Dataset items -
/-- R85 item 3: the decoder's comparison is equivalent to a zero residue over data and CRC bytes. -/
def Obligations.CrcZeroResidue : Prop :=
  ∀ (seed : U32) (data : List Byte) (c0 c1 c2 c3 : Byte),
    crc32 seed (data ++ [c0, c1, c2, c3]) = 0#32 ↔ le32 c0 c1 c2 c3 = crc32 seed data

/-- R86: `header_checksum` completes with the XOR of the four bytes, said bit by bit, and changes nothing else. -/
def Obligations.HeaderChecksumIsXorOfBytes : Prop :=
  ∀ (flags length : U16) (s : State), ∃ v : Byte,
    exec (.headerChecksum flags length) s = .next { s with result := .checksum v, events := [] } ∧
    ∀ k, k < 8 → v.getLsbD k =
      ((flags.getLsbD k ^^ flags.getLsbD (k + 8)) ^^ (length.getLsbD k ^^ length.getLsbD (k + 8)))

/-! ### The encode path -/

/-- R101 to R104: on success `encode` appends the raw preamble, then every byte of header, payload and CRC, escaped; the header
checksum and the CRC are of the unescaped bytes; nothing else changes (R105). -/
def Obligations.EncodeAppendsWholeFrame : Prop :=
  ∀ (flags length : U16) (payload : List Byte) (s : State), payload.length = length.toNat → length.toNat ≤ s.cap →
    ∃ (h c : List Byte) (hc : Byte) (crc : U32),
      hc = (flags.extractLsb' 0 8 ^^^ flags.extractLsb' 8 8) ^^^ (length.extractLsb' 0 8 ^^^ length.extractLsb' 8 8) ∧
      h = [flags.extractLsb' 0 8, flags.extractLsb' 8 8, length.extractLsb' 0 8, length.extractLsb' 8 8, hc] ∧
      crc = crc32 (crc32 0#32 h) payload ∧
      c = [crc.extractLsb' 0 8, crc.extractLsb' 8 8, crc.extractLsb' 16 8, crc.extractLsb' 24 8] ∧
      exec (.encode flags length payload) s = .next { s with
        tx := s.tx ++ [0x55#8, 0xAA#8, 0x55#8, 0xAA#8] ++
          (h ++ payload ++ c).flatMap (fun x => if x = 0xAA#8 ∨ x = 0x1B#8 then [0x1B#8, x] else [x]),
        result := .success, events := [] }

/-- R171: an oversize `encode` fails with nothing written and no state changed. -/
def Obligations.OversizeEncodeWritesNothing : Prop :=
  ∀ (flags length : U16) (payload : List Byte) (s : State), payload.length = length.toNat → s.cap < length.toNat →
    exec (.encode flags length payload) s = .next { s with result := .failure, events := [.oversize length] }

/-- D15, U8: a payload of another size than `length` is no operation and no frame; the model refuses it by name (log entry 18). -/
def Obligations.PayloadOfOtherLengthRefused : Prop :=
  ∀ (flags length : U16) (payload : List Byte) (s : State), payload.length ≠ length.toNat →
    exec (.encode flags length payload) s = .refused .payloadNotLength ∧
    exec (.frame flags length payload) s = .refused .payloadNotLength

/-- R106: the number of bytes one `encode` appends, and its bound `21 + 2 * length`. -/
def Obligations.EncodedLengthBounded : Prop :=
  ∀ (flags length : U16) (payload : List Byte) (s : State), payload.length = length.toNat → length.toNat ≤ s.cap →
    ∃ t, exec (.encode flags length payload) s = .next t ∧
      t.tx.length = s.tx.length + 4 + (9 + length.toNat)
        + (logicalFrame flags length payload).countP (fun x => x == 0xAA#8 || x == 0x1B#8) ∧
      t.tx.length ≤ s.tx.length + 21 + 2 * length.toNat

/-- R209: a stream made only of encoded frames contains the preamble nowhere but at the start of a frame. -/
def Obligations.EncodedStreamHasOnlyTruePreambles : Prop :=
  ∀ (fs : List (U16 × U16 × List Byte)) (pre post : List Byte),
    fs.flatMap (fun f => wireFrame f.1 f.2.1 f.2.2) = pre ++ [0x55#8, 0xAA#8, 0x55#8, 0xAA#8] ++ post →
    ∃ n, n < fs.length ∧ pre = (fs.take n).flatMap (fun f => wireFrame f.1 f.2.1 f.2.2)

/-- R54, R103: each row of format ESC completes, appending its bytes to `tx` and changing nothing else. -/
def Obligations.EscRowsAppendTheirBytes : Prop :=
  ∀ s : State,
    exec .txEscFlag s = .next { s with tx := s.tx ++ [0x1B#8, 0xAA#8], events := [] } ∧
    exec .txEscEscape s = .next { s with tx := s.tx ++ [0x1B#8, 0x1B#8], events := [] } ∧
    (∀ x : Byte, x ≠ 0xAA#8 → x ≠ 0x1B#8 → exec (.txVerbatim x) s = .next { s with tx := s.tx ++ [x], events := [] }) ∧
    exec .txPreamble s = .next { s with tx := s.tx ++ [0x55#8, 0xAA#8, 0x55#8, 0xAA#8], events := [] }

/-- `encode` (R103, R104) does what the row `tx.preamble` and then, for each logical byte, the row of format ESC that takes it do.
That these rows are instructions that can run one after another is the model's choice (log entry 11). -/
def Obligations.EncodeIsItsEscRows : Prop :=
  ∀ (flags length : U16) (payload : List Byte) (s : State), payload.length = length.toNat → length.toNat ≤ s.cap →
    ∃ t, execAll (.txPreamble :: (logicalFrame flags length payload).map escRow) s = .next t ∧
      exec (.encode flags length payload) s = .next { t with result := .success }

/-! ### The decode path -/

/-- R154, R124, R121, R31: every `decode_step` completes, consumes one received byte, writes it at the write index, and leaves
every other scratch byte alone, but for the first four where the buffer fills while seeking (R127). -/
def Obligations.DecodeStepConsumesOneByte : Prop :=
  ∀ (s : State) (b : Byte), s.Inv → ∃ t, exec (.decodeStep b) s = .next t ∧ SameOutside s t ∧
    t.rxPos = s.rxPos + 1 ∧ t.buf.read s.writeIndex = some b ∧
    (∀ i, i ≠ s.writeIndex → (s.state = .seekingPreamble → s.cursor + 1 = s.cap → 4 ≤ i) → t.buf.read i = s.buf.read i) ∧
    (t.result = .noFrame ∨ ∃ f, t.result = .frame f)

/-- R122: an ESCAPE byte in a frame with the flag clear is stored as a marker and the call ends with no frame. -/
def Obligations.EscapePrefixStoresMarker : Prop :=
  ∀ (s : State) (i : Instr), (i = .decodeStep 0x1B#8 ∨ i = .rxEscapePrefix) →
    s.state ≠ .seekingPreamble → s.unescaping = false → s.cursor < s.cap →
    ∃ t, exec i s = .next t ∧ t.state = s.state ∧ t.unescaping = true ∧ t.cursor = s.cursor + 1 ∧
      t.buf.read s.cursor = some 0x1B#8 ∧ (∀ k, k ≠ s.cursor → t.buf.read k = s.buf.read k) ∧
      t.result = .noFrame ∧ t.events = [] ∧ t.rxPos = s.rxPos + 1 ∧ SameOutside s t

/-- R121, R58: the byte after an escape prefix, whatever it is, replaces the marker and clears the flag; the cursor ends where it
was, or at 0 with the decoder seeking where the byte completed a rejected header or a frame. -/
def Obligations.EscapedByteReplacesMarker : Prop :=
  ∀ (s : State) (b : Byte) (i : Instr), (i = .decodeStep b ∨ i = .rxEscaped b) →
    s.Inv → s.state ≠ .seekingPreamble → s.unescaping = true →
    ∃ t, exec i s = .next t ∧ t.unescaping = false ∧ t.buf.read (s.cursor - 1) = some b ∧
      (∀ k, k ≠ s.cursor - 1 → t.buf.read k = s.buf.read k) ∧ t.rxPos = s.rxPos + 1 ∧ SameOutside s t ∧
      ((t.state ≠ .seekingPreamble ∧ t.cursor = s.cursor) ∨ (t.state = .seekingPreamble ∧ t.cursor = 0))

/-- R123, R58: `1B x` is the one logical byte `x`, for every `x`: in the buffer it leaves `x` alone, and where `x` could have been
sent as a literal the two differ only in the number of bytes received. That the row `rx.pair` is one step that returns a list of
frames is the model's choice (log entry 10). -/
def Obligations.EscapePairIsOneLogicalByte : Prop :=
  ∀ (s : State) (x : Byte), s.Inv → s.state ≠ .seekingPreamble → s.unescaping = false →
    ∃ t fs, exec (.rxPair x) s = .next t ∧ t.result = .frames fs ∧ t.unescaping = false ∧ t.rxPos = s.rxPos + 2 ∧
      t.buf.read s.cursor = some x ∧ (∀ k, k ≠ s.cursor → t.buf.read k = s.buf.read k) ∧ SameOutside s t ∧
      ((t.state ≠ .seekingPreamble ∧ t.cursor = s.cursor + 1) ∨ (t.state = .seekingPreamble ∧ t.cursor = 0)) ∧
      (x ≠ 0x1B#8 → ∃ u, exec (.rxLiteral x) s = .next u ∧ t = { u with rxPos := u.rxPos + 1, result := .frames fs } ∧
        ((u.result = .noFrame ∧ fs = []) ∨ ∃ f, u.result = .frame f ∧ fs = [f]))

/-- R124, R135, R145: a logical byte that completes neither the header nor the frame is appended and nothing else happens. -/
def Obligations.LogicalByteAccumulates : Prop :=
  ∀ (s : State) (b : Byte) (i : Instr),
    (i = .decodeStep b ∨ (i = .rxLiteral b ∧ s.unescaping = false) ∨ (i = .rxEscaped b ∧ s.unescaping = true)) →
    s.Inv → s.takesLogical b →
    (s.state = .readingHeader → s.logicalCount < 4) →
    (s.state = .readingBody → s.logicalCount < 8 + s.lengthField.toNat) →
    ∃ t, exec i s = .next t ∧ t.state = s.state ∧ t.cursor = s.logicalCount + 1 ∧ t.unescaping = false ∧
      t.buf.read s.logicalCount = some b ∧ (∀ k, k ≠ s.logicalCount → t.buf.read k = s.buf.read k) ∧
      t.result = .noFrame ∧ t.events = [] ∧ t.rxPos = s.rxPos + 1 ∧ SameOutside s t

/-- R126: the raw byte that completes the preamble moves the decoder to ReadingHeader with the cursor at 0, also where it fills
the buffer. -/
def Obligations.PreambleMatchStartsHeader : Prop :=
  ∀ (s : State) (b : Byte), s.Inv → s.state = .seekingPreamble → s.completesPreamble b →
    ∃ t, exec (.decodeStep b) s = .next t ∧ t.state = .readingHeader ∧ t.cursor = 0 ∧ t.unescaping = false ∧
      t.buf.read s.cursor = some b ∧ (∀ k, k ≠ s.cursor → t.buf.read k = s.buf.read k) ∧
      t.result = .noFrame ∧ t.events = [] ∧ t.rxPos = s.rxPos + 1 ∧ SameOutside s t

/-- R127: a raw byte that fills the buffer without completing a preamble leaves the last four bytes at the front and the cursor
at 4. -/
def Obligations.FullBufferKeepsLastFour : Prop :=
  ∀ (s : State) (b : Byte) (i : Instr), (i = .decodeStep b ∨ i = .rxSeekRawFull b) →
    s.Inv → s.state = .seekingPreamble → s.cursor + 1 = s.cap → ¬ s.completesPreamble b →
    ∃ t, exec i s = .next t ∧ t.state = .seekingPreamble ∧ t.cursor = 4 ∧ t.unescaping = false ∧
      t.buf.read 0 = s.buf.read (s.cap - 4) ∧ t.buf.read 1 = s.buf.read (s.cap - 3) ∧
      t.buf.read 2 = s.buf.read (s.cap - 2) ∧ t.buf.read 3 = some b ∧ t.buf.read (s.cap - 1) = some b ∧
      (∀ k, 4 ≤ k → k ≠ s.cap - 1 → t.buf.read k = s.buf.read k) ∧
      t.result = .noFrame ∧ t.events = [] ∧ t.rxPos = s.rxPos + 1 ∧ SameOutside s t

/-- R128: any other raw byte is appended and the search goes on; `1B` and `AA` are not special (R57). -/
def Obligations.SeekingAccumulates : Prop :=
  ∀ (s : State) (b : Byte) (i : Instr), (i = .decodeStep b ∨ i = .rxSeekRaw b) →
    s.Inv → s.state = .seekingPreamble → s.cursor + 1 < s.cap → ¬ s.completesPreamble b →
    ∃ t, exec i s = .next t ∧ t.state = .seekingPreamble ∧ t.cursor = s.cursor + 1 ∧ t.unescaping = false ∧
      t.buf.read s.cursor = some b ∧ (∀ k, k ≠ s.cursor → t.buf.read k = s.buf.read k) ∧
      t.result = .noFrame ∧ t.events = [] ∧ t.rxPos = s.rxPos + 1 ∧ SameOutside s t

/-- R126, R65 item 4: the four bytes of `rx.preamble` arriving while seeking start a header, unless the window already ends in
`55 AA`, which would complete a preamble two bytes earlier. They are written at the cursor upward, and where the window fills among
them, below index 8 as well. -/
def Obligations.PreambleRowStartsHeader : Prop :=
  ∀ s : State, s.Inv → s.state = .seekingPreamble →
    ¬ (2 ≤ s.cursor ∧ s.byteAt (s.cursor - 2) = 0x55#8 ∧ s.byteAt (s.cursor - 1) = 0xAA#8) →
    ∃ t, exec .rxPreamble s = .next t ∧ t.state = .readingHeader ∧ t.cursor = 0 ∧ t.unescaping = false ∧
      t.result = .frames [] ∧ t.events = [] ∧ t.rxPos = s.rxPos + 4 ∧ SameOutside s t ∧
      (∀ k, 8 ≤ k ∨ s.cursor + 4 ≤ s.cap → k < s.cursor ∨ s.cursor + 4 ≤ k → t.buf.read k = s.buf.read k)

/-- R129: from an empty window the decoder leaves SeekingPreamble on exactly the byte that completes the first `55 AA 55 AA` of
the stream, wherever the buffer-full shifts fall. -/
def Obligations.FirstPreambleIsFound : Prop :=
  ∀ (s : State) (bs : List Byte), s.Inv → s.state = .seekingPreamble → s.cursor = 0 →
    (¬ ([0x55#8, 0xAA#8, 0x55#8, 0xAA#8] <:+: bs) →
      ∃ t, decodeAll bs s = .next t ∧ t.state = .seekingPreamble) ∧
    (∀ b, ¬ ([0x55#8, 0xAA#8, 0x55#8, 0xAA#8] <:+: bs) → [0x55#8, 0xAA#8, 0x55#8, 0xAA#8] <:+ bs ++ [b] →
      ∃ t, decodeAll (bs ++ [b]) s = .next t ∧ t.state = .readingHeader ∧ t.cursor = 0)

/-- R136, R137, R138: the fifth logical header byte, with a good checksum and a length within the bound, moves the decoder to
ReadingBody with the cursor at 5. -/
def Obligations.GoodHeaderAccepted : Prop :=
  ∀ (s : State) (b : Byte), s.Inv → s.state = .readingHeader → s.takesLogical b → s.logicalCount = 4 →
    s.byteAt 0 ^^^ s.byteAt 1 ^^^ s.byteAt 2 ^^^ s.byteAt 3 = b → s.lengthField.toNat + 10 ≤ s.cap →
    ∃ t, exec (.decodeStep b) s = .next t ∧ t.state = .readingBody ∧ t.cursor = 5 ∧ t.unescaping = false ∧
      t.buf.read 4 = some b ∧ (∀ k, k ≠ 4 → t.buf.read k = s.buf.read k) ∧
      t.result = .noFrame ∧ t.events = [] ∧ t.rxPos = s.rxPos + 1 ∧ SameOutside s t

/-- R139, R172, R173, R178: otherwise the header is discarded: SeekingPreamble, cursor 0, no frame. The label is `E_HDR_CSUM` where
the checksum fails and `E_HDR_LEN` only where it passes: the spec's decision D16 (log entry 23). -/
def Obligations.BadHeaderDiscarded : Prop :=
  ∀ (s : State) (b : Byte), s.Inv → s.state = .readingHeader → s.takesLogical b → s.logicalCount = 4 →
    ¬ (s.byteAt 0 ^^^ s.byteAt 1 ^^^ s.byteAt 2 ^^^ s.byteAt 3 = b ∧ s.lengthField.toNat + 10 ≤ s.cap) →
    ∃ t, exec (.decodeStep b) s = .next t ∧ t.state = .seekingPreamble ∧ t.cursor = 0 ∧ t.unescaping = false ∧
      t.buf.read 4 = some b ∧ (∀ k, k ≠ 4 → t.buf.read k = s.buf.read k) ∧ t.result = .noFrame ∧
      t.events = [if s.byteAt 0 ^^^ s.byteAt 1 ^^^ s.byteAt 2 ^^^ s.byteAt 3 = b then .hdrLen else .hdrCsum] ∧
      t.rxPos = s.rxPos + 1 ∧ SameOutside s t

/-- R135 to R139 for the row `rx.header_complete`: the five logical bytes arriving at an empty header are stored at 0..4 and
judged. -/
def Obligations.HeaderRowJudged : Prop :=
  ∀ (s : State) (flags length : U16) (hcs : Byte), s.Inv → s.state = .readingHeader → s.cursor = 0 →
    ∃ t, exec (.rxHeaderComplete flags length hcs) s = .next t ∧
      t.flagsField = flags ∧ t.lengthField = length ∧ t.byteAt 4 = hcs ∧ t.unescaping = false ∧ t.result = .frames [] ∧
      (∀ k, 5 ≤ k → t.buf.read k = s.buf.read k) ∧ SameOutside s t ∧
      t.rxPos = s.rxPos + (escBytes (bytesLE16 flags ++ bytesLE16 length ++ [hcs])).length ∧
      (headerChecksum flags length = hcs ∧ length.toNat + 10 ≤ s.cap →
        t.state = .readingBody ∧ t.cursor = 5 ∧ t.events = []) ∧
      (¬ (headerChecksum flags length = hcs ∧ length.toNat + 10 ≤ s.cap) →
        t.state = .seekingPreamble ∧ t.cursor = 0 ∧
          t.events = [if headerChecksum flags length = hcs then .hdrLen else .hdrCsum])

BRIEF - All that is wanted is a faithful reproduction of the line above with "def Obligations.EscapedByteReplacesMarker : Prop", the line with "def Obligations.EscapePairIsOneLogicalByte : Prop", and every line in between.

TASK OUTPUT -
def Obligations.EscapedByteReplacesMarker : Prop :=
  ∀ (s : State) (b : Byte) (i : Instr), (i = .decodeStep b ∨ i = .rxEscaped b) →
    s.Inv → s.state ≠ .seekingPreamble → s.unescaping = true →
    ∃ t, exec i s = .next t ∧ t.unescaping = false ∧ t.buf.read (s.cursor - 1) = some b ∧
      (∀ k, k ≠ s.cursor - 1 → t.buf.read k = s.buf.read k) ∧ t.rxPos = s.rxPos + 1 ∧ SameOutside s t ∧
      ((t.state ≠ .seekingPreamble ∧ t.cursor = s.cursor) ∨ (t.state = .seekingPreamble ∧ t.cursor = 0))

/-- R123, R58: `1B x` is the one logical byte `x`, for every `x`: in the buffer it leaves `x` alone, and where `x` could have been
sent as a literal the two differ only in the number of bytes received. That the row `rx.pair` is one step that returns a list of
frames is the model's choice (log entry 10). -/
def Obligations.EscapePairIsOneLogicalByte : Prop :=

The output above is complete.